Parameter Inversion of Probability Integral Model Based on GA–BFGS Hybrid Algorithm

The probability integral method is the primary technique for predicting mining-induced subsidence in China, and its predictive accuracy strongly depends on the precision of the model parameters. To improve the accuracy and stability of parameter inversion and to overcome the convergence randomness of the Genetic Algorithm (GA) in global search, as well as the tendency of the BFGS quasi-Newton method (BFGS) to converge to local optima in non-convex optimization problems, a hybrid GA–BFGS optimization algorithm is proposed for inverting the parameters of the probability integral model. This hybrid approach combines the global exploration capability of GA with the fast local refinement of BFGS, resulting in a more efficient and robust parameter optimization process.
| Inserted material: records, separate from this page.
-- ==== Sys2Proof/Machine/Fetch.lean ====
section
/-! DEFINITION. Which instruction comes next: the schedule's next turn, the selectors it decodes, and how a word of
spec/opcode_table.json is placed so that the very next step runs it. -/

namespace Sys2Proof.Machine

/-- The next turn and the turns after it. Once the schedule is empty, UNPACKER moves (log entry 1). -/
def nextTurn : List Turn → Turn × List Turn
  | [] => (.unpacker, [])
  | t :: rest => (t, rest)

/-- The state once its next turn has been taken off the schedule. -/
def afterTurn (s : State) : State := { s with env.sched := (nextTurn s.env.sched).2 }

/-- What a turn asks the machine to do: an instruction to run, or a move of SRC, SINK or `rst`, which is no instruction. -/
inductive Move where
  | instr (i : Instr)
  | fault (f : Fault)
  | other (t : State)
deriving DecidableEq, Repr

/-- The move of a turn, in the state its step starts from: HOST's transaction decoded (R81), UNPACKER's step selected (R79),
or what SRC (R9; its flush R195, log entry 22), SINK (R9) or `rst` (R183) does. -/
def moveOf (t : Turn) (s : State) : Move :=
  match t with
  | .host w => .instr (decodeBusx w)
  | .unpacker =>
    match decodeStepsel (stepsel s) with
    | .ok i => .instr i
    | .error .unreachableStepSelector => .fault .unreachableStepSelector
  | .src b => .other (srcOffer b s)
  | .srcFlush => .other (srcFlush s)
  | .sink ready => .other (sinkSet ready s)
  | .rst => .other (hardReset s)

/-- The move of the next step. -/
def nextMove (s : State) : Move := moveOf (nextTurn s.env.sched).1 (afterTurn s)

/-! ### Placing one word of the opcode table (log entries 11, 12, 17, 18) -/

/-- Put a turn at the front of the schedule. -/
def schedule (t : Turn) (s : State) : State := { s with env.sched := t :: s.env.sched }

/-- A value of S.accN that makes FULL of the step selector what it is to be (R78). -/
def accNFor (full : Bool) (fmt : FmtCode) (nibph : Bool) : Fin 5 :=
  if full then need fmt nibph else if need fmt nibph = 0 then 1 else 0

/-- The run phase of a two-bit code; 0b11 is no phase (R34). -/
def fsmOfCode (c : BitVec 2) : Option Fsm :=
  if c = FsmCode.idle then some .idle
  else if c = FsmCode.pix then some .pix
  else if c = FsmCode.pad then some .pad
  else none

/-- Make the step selector of the state be `w`, and the primitive of its step enabled: a byte offered to IN_BYTE and PAD_SKIP,
SINK ready for an EMIT step (R15). -/
def placeStepsel (w : Stepsel) (s : State) : State :=
  match fsmOfCode (w.extractLsb' 4 2) with
  | none => s
  | some fsm =>
    let fmt := w.extractLsb' 1 3
    let nibph := w.getLsbD 0
    let s := { s with run.fsm := fsm, run.nibph := nibph, run.accN := accNFor (w.getLsbD 6) fmt nibph, status.fmt := fmt }
    if fsm = .pix ∧ w.getLsbD 6 then { s with env.sinkReady := true }
    else if fsm ≠ .idle ∧ s.env.inQ = [] then { s with env.inQ := [0x00] }
    else s

/-- Make the format selector of the state be `w`, and HOST's next transaction a START that repeats the CTRL fields, so that the
START check dispatches on it (R95). -/
def placeFmtsel (w : Fmtsel) (s : State) : State :=
  let s := { s with cfg.compression := w.extractLsb' 16 32, cfg.bpp := w.extractLsb' 0 16, run.fsm := .idle }
  schedule (.host (busxOf true 0x000 (ctrlWord s.ctrl ||| 1))) s

/-- Place a selector so that the next step decodes and runs it. -/
def placeSelector (sel : Selector) (s : State) : State :=
  match sel with
  | .fmtsel w => placeFmtsel w s
  | .stepsel w => schedule .unpacker (placeStepsel w s)
  | .busx w => schedule (.host w) s

/-- Place a word of the opcode table; a word of no encoding space leaves the state as it is. -/
def placeTableWord (s : State) (nbits w : Nat) : State :=
  match tableSelector nbits w with
  | none => s
  | some sel => placeSelector sel s

end Sys2Proof.Machine
end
Simulation results under ideal conditions without model error demonstrate that the proposed GA–BFGS algorithm outperforms pattern search (PS), GA, and BFGS in terms of inversion accuracy, convergence stability, and robustness to noise and outliers. In engineering applications, the inversion accuracy is reduced compared with simulation experiments, which can be attributed to complex geological conditions and inherent model uncertainties. Therefore, further improvements in subsidence prediction accuracy require not only refined inversion algorithms but also the development of more accurate prediction models that explicitly account for site-specific geological and mining conditions.